As noted above, the PC favoured the retention of
merits review for arbitrations. It observed that the main matter of
dispute in arbitartions was the price of access to a service and
commented that:
no area of economics is as controversial as
access pricing. Mistakes in setting the level and structure of
access prices can have significant adverse implications for
consumers and overall economic efficiency .

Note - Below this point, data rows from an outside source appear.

theorem hubLost_changes (s : State) (hub : BitVec 1) :
    let h := hub.toNat
    (started s = true → present s h = true → dieIn s h = true →
      (inPair s = true → halfState s h ≠ .out →
        exec (.hubLost hub) s = .next (halfOut (event s 0x900A 3 h 0xFF [(1, h)] .steward) h 1)) ∧
      (inPair s = false → h < s.pkg.frozen.length → s.ports.length = 6 → s.fronds.length = 6 →
        ∃ m, exec (.hubLost hub) s = .next (harvestCause m (1 - h) 0x900A h [(1, h)]) ∧ halted m h = true ∧
          (∀ d, 2 ≤ d → d < 8 → halfOf d = h → (frond m d).lost = true) ∧ (∀ d < 8, halfOf d = h → dieIn m d = false) ∧
          (∀ port ∈ hubPorts h, (m.ports[port]?).map (fun y => y.st) = some .down))) ∧
    (dieIn s h = false → comingBack s h = false → exec (.hubLost hub) s = .next s) := by
  intro h
  refine ⟨fun hs hp hd => ⟨fun hw ho => ?_,
    fun hw hf hports hfr => ⟨hubFrozen s h, ?_, hubFrozen_frozen hf, ?_, ?_, ?_⟩⟩, fun hd hc => ?_⟩
  · rw [hubLost_exec hub hs hp hd, hubFails_pair hw ho]
  · rw [hubLost_exec hub hs hp hd, hubFails_whole hw]
  · exact fun d h2 h8 hh => hubFrozen_lost hfr h2 h8 hh
  · exact fun d h8 hh => hubFrozen_dieIn h8 hh
  · exact fun port hm => hubFrozen_portSt hub.isLt hports hm
  · have hn : ¬ (started s && present s h && (dieIn s h || comingBack s h)) = true := by rw [hd, hc]; simp
    exact congrArg _ (if_neg hn)

end
end Sys2Proof.Machine
end

section
/-! A returning frond's array is a copy of its partner's (R44): a good golden shadow record gives its row, and the partner's array stands
as it was where every record of it is good. -/

namespace Sys2Proof.Machine
set_option Elab.async false
section
variable {o : Option Nat} {k s t : State} {src dst die row : Nat}

/-! One array's rows and records -/

theorem frond_modArr_ne {d : Nat} (h2 : 2 ≤ d) (hne : d ≠ die) (f : FrondArray → FrondArray) : frond (modArr s die f) d = frond s d :=
  frond_modFrond_ne h2 hne _

theorem arr_modArr {d : Nat} (h2 : 2 ≤ d) (hl : d - 2 < s.fronds.length) (f : FrondArray → FrondArray) :
    (frond (modArr s d f) d).arr = f (frond s d).arr := by
  unfold modArr
  rw [frond_modFrond_self h2 hl]

theorem shadowAt_congr (h : (frond t die).arr.shadow = (frond s die).arr.shadow) (row : Nat) : shadowAt t die row = shadowAt s die row := by
  unfold shadowAt; rw [h]

theorem rowAt_putRow {d r : Nat} (h2 : 2 ≤ d) (hl : d - 2 < s.fronds.length) (x : Row) (q : Nat) :
    rowAt (putRow s d r x) d q = if q = r then x else rowAt s d q := by
  unfold rowAt putRow
  rw [arr_modArr h2 hl]
  dsimp only
  rw [mget_mput]
  split <;> rfl

theorem modArr_fronds_length (f : FrondArray → FrondArray) : (modArr s die f).fronds.length = s.fronds.length :=
  modFrond_fronds_length _ _

theorem firstRow_congr (ht : t.tables = s.tables) (hp : inPair t = inPair s) (d r : Nat) : firstRow t d r = firstRow s d r := by
  unfold firstRow rowsAt panOwner baseDie
  rw [ht, hp]

/-! Records that fail are rebuilt -/

/-- What a change keeps of the fronds it is not about, and of the records it finds good. -/
structure KeepsGood (die : Nat) (s t : State) : Prop where
  others : ∀ d, 2 ≤ d → d ≠ die → frond t d = frond s d
  good : ∀ r, recordGood (shadowAt s die r) = true → shadowAt t die r = shadowAt s die r
  steady : Steady none s t
  tables : t.tables = s.tables

theorem KeepsGood.refl (die : Nat) (s : State) : KeepsGood die s s := ⟨fun _ _ _ => rfl, fun _ _ => rfl, .refl _ _, rfl⟩

theorem KeepsGood.trans {u : State} (h : KeepsGood die s t) (g : KeepsGood die t u) : KeepsGood die s u :=
  ⟨fun d h2 hne => (g.others d h2 hne).trans (h.others d h2 hne),
    fun r hr => (g.good r (by rw [h.good r hr]; exact hr)).trans (h.good r hr), h.steady.trans g.steady, g.tables.trans h.tables⟩

theorem KeepsGood.foldl {α : Type} {f : State → α → State} {xs : List α} (hf : ∀ u x, KeepsGood die u (f u x)) :
    KeepsGood die s (xs.foldl f s) :=
  List.foldlRecOn (motive := fun u => KeepsGood die s u) xs f (.refl _ _) fun _ hu x _ => hu.trans (hf _ x)

/-- A change of one array outside its records. -/
theorem KeepsGood.arr {f : FrondArray → FrondArray} (hf : ∀ x, (f x).shadow = x.shadow := by exact fun _ => rfl) :
    KeepsGood die s (modArr s die f) :=
  ⟨fun _ h2 hne => frond_modArr_ne h2 hne f,
    fun r _ => shadowAt_congr (frond_of_map (g := fun x => x.arr.shadow) (modFrond_map fun x => hf x.arr) die) r,
    (Steady.refl none s).arr die, (modFrond_keeps (kl := [.fronds]) (by decide) (.refl _ _)).only .tables (by decide)⟩

theorem KeepsGood.raiseFull {code sev die' seat extra count : Nat} {items : List (Nat × Nat)} {dst : Recip} :
    KeepsGood die s (raiseFull s code sev die' seat extra count items dst) := by
  have hk : Only [.boot, .pkg, .lds, .life, .log] s (Machine.raiseFull s code sev die' seat extra count items dst) :=
    (raiseFull_keeps (by decide) (.refl _ _)).only
  have hf := hk .fronds (by decide)
  exact ⟨fun d _ _ => frond_congr hf d, fun r _ => shadowAt_congr (congrArg (fun f : Frond => f.arr.shadow) (frond_congr hf die)) r,
    (Steady.refl none s).raiseFull, hk .tables (by decide)⟩

theorem KeepsGood.poisonEntry (r : Nat) : KeepsGood die s (poisonEntry s die r) := by
  unfold Machine.poisonEntry
  dsimp only
  split
  · exact .refl _ _
  · exact ((KeepsGood.foldl fun _ _ => KeepsGood.arr).trans KeepsGood.arr).trans KeepsGood.raiseFull

/-- A record that fails gives place to another. -/
theorem KeepsGood.putShadow {r : Nat} (hr : recordGood (shadowAt s die r) = false) (x : Shadow) :
    KeepsGood die s (putShadow s die r x) := by
  have hk : Only [.fronds] s (Machine.putShadow s die r x) := (putShadow_keeps (by decide) (.refl _ _)).only
  refine ⟨fun _ h2 hne => frond_modArr_ne h2 hne _, fun q hq => ?_, (Steady.refl none s).arr die, hk .tables (by decide)⟩
  have hqr : q ≠ r := by
    rintro rfl
    rw [hr] at hq
    cases hq
  unfold Machine.putShadow shadowAt modArr modFrond
  split
  · unfold frond
    simp only [List.getD_eq_getElem?_getD, List.getElem?_modify_eq]
    cases s.fronds[die - 2]? with
    | none => rfl
    | some y => exact congrArg (·.getD fillRecord) (mget_mput_ne _ _ hqr)
  · rfl

theorem KeepsGood.rebuildOne (r : Nat) : KeepsGood die s (rebuildOne s die r) := by
  unfold Machine.rebuildOne
  split
  · exact .refl _ _
  next hr =>
    split
    · exact (KeepsGood.putShadow (Bool.eq_false_iff.2 hr) _).trans KeepsGood.raiseFull
    · exact KeepsGood.poisonEntry r

theorem KeepsGood.rebuildRecord (r : Nat) : KeepsGood die s (rebuildRecord s die r) := by
  unfold Machine.rebuildRecord
  split
  · exact .refl _ _
  · exact (KeepsGood.rebuildOne r).trans (KeepsGood.rebuildOne _)

theorem rebuildRecord_of_good (h : recordGood (shadowAt s die row) = true) : rebuildRecord s die row = s := if_pos h

theorem rebuildRecords_of_good (h : GoodRecords s die) (rows : List Nat) : rows.foldl (fun s r => rebuildRecord s die r) s = s := by
  induction rows with
  | nil => rfl
  | cons r rows ih => rw [List.foldl_cons, rebuildRecord_of_good (h r)]; exact ih

/-! A row is copied -/

/-- The row and the record that the partner's give. -/
def copyRow (src dst : Nat) (s : State) (row : Nat) : State :=
  let g := shadowAt s src row
  let r := rowAt s src row
  let good := recordGood g
  let first := firstRow s src row
  let v := if recordGood (shadowAt s src first) then (shadowAt s src first).valid else entryValid s src first (rowsAt s src row)
  let d := if good then g.data else r.data
  let m := if good then g.mask else r.mask
  let n := if good then g.near else r.near
  let s := putRow s dst row
    { data := d, mask := m, valid := v, check := rowCheck dst row d m v, near := n, nchk := nearCheck dst row n,
      prio := prioOf n, ppar := true, poison := r.poison, rewritten := r.rewritten,
      failed := r.failed }
  putShadow s dst row { g with valid := v, injected := false }

/-- A row holds what its partner's good record says; the first row of an entry its VALID too. -/
def RowCopied (s : State) (src : Nat) (row : Nat) (r : Row) : Prop :=
  let g := shadowAt s src row
  recordGood g = true → r.data = g.data ∧ r.mask = g.mask ∧ (firstRow s src row = row → r.valid = g.valid)

theorem RowCopied.congr {r : Row} (h : RowCopied t src row r) (hs : shadowAt t src row = shadowAt s src row)
    (hf : firstRow t src row = firstRow s src row) : RowCopied s src row r := by
  unfold RowCopied at *
  rwa [hs, hf] at h

theorem copyRow_only : Only [.fronds] s (copyRow src dst s row) :=
  (putShadow_keeps (by decide) (putRow_keeps (by decide) (.refl _ _))).only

The PC warned that in its view the ACCC s
current method of determining access prices underestimated
efficient long-run costs and that over time this could have adverse
investment effects. (39)
A key question that emerged in the Senate
Committee hearing was whether merits review of undertakings should
also be removed. Telstra has indicated that it is likely to lodge
undertakings in relation to the core services which will be subject
to model terms and conditions under the Bill.(40) Its
rival, Optus, has said such a comment indicates that Telstra will
seek to delay the access process by appealing matters to ACT if
undertakings are rejected by the ACCC.(41) For its part
Telstra says willingness to offer undertakings reflects the policy
incentives in the Act for negotiated rather than arbitrated
outcomes. Further, it warned that removing merits review for
undertakings would mean that the ACCC would have an unfettered
discretion to set access prices .(42)
There has been some debate about the
retrospective nature of the proposal to abolish merits review in
arbitrations. Item 9 of Schedule
2 has the effect of preserving a party s right to seek
merits review of an access arbitration only in cases where
the ACCC made its final determination before the Bill received
Royal Assent.
In evidence before the Senate Committee, the
Seven Network pointed out its interests in two analog pay TV
arbitrations currently before the ACCC. Seven submitted that the
Bill should be amended so that the right to merits review is
retained in relation to proceedings that are already on
foot.(43) The Department of Communications, Information
Technology and the Arts (DCITA) has indicated that the Government
would give consideration to submissions on this
issue.(44)
Under section 152AR the standard access
provisions apply to carriers or carriage service providers that
supply active declared services . That is, they supply the declared
service to themselves or another party. Exemptions from the
standard access provisions can be sought from the ACCC on an
individual or class basis under sections 152AS and 152AT.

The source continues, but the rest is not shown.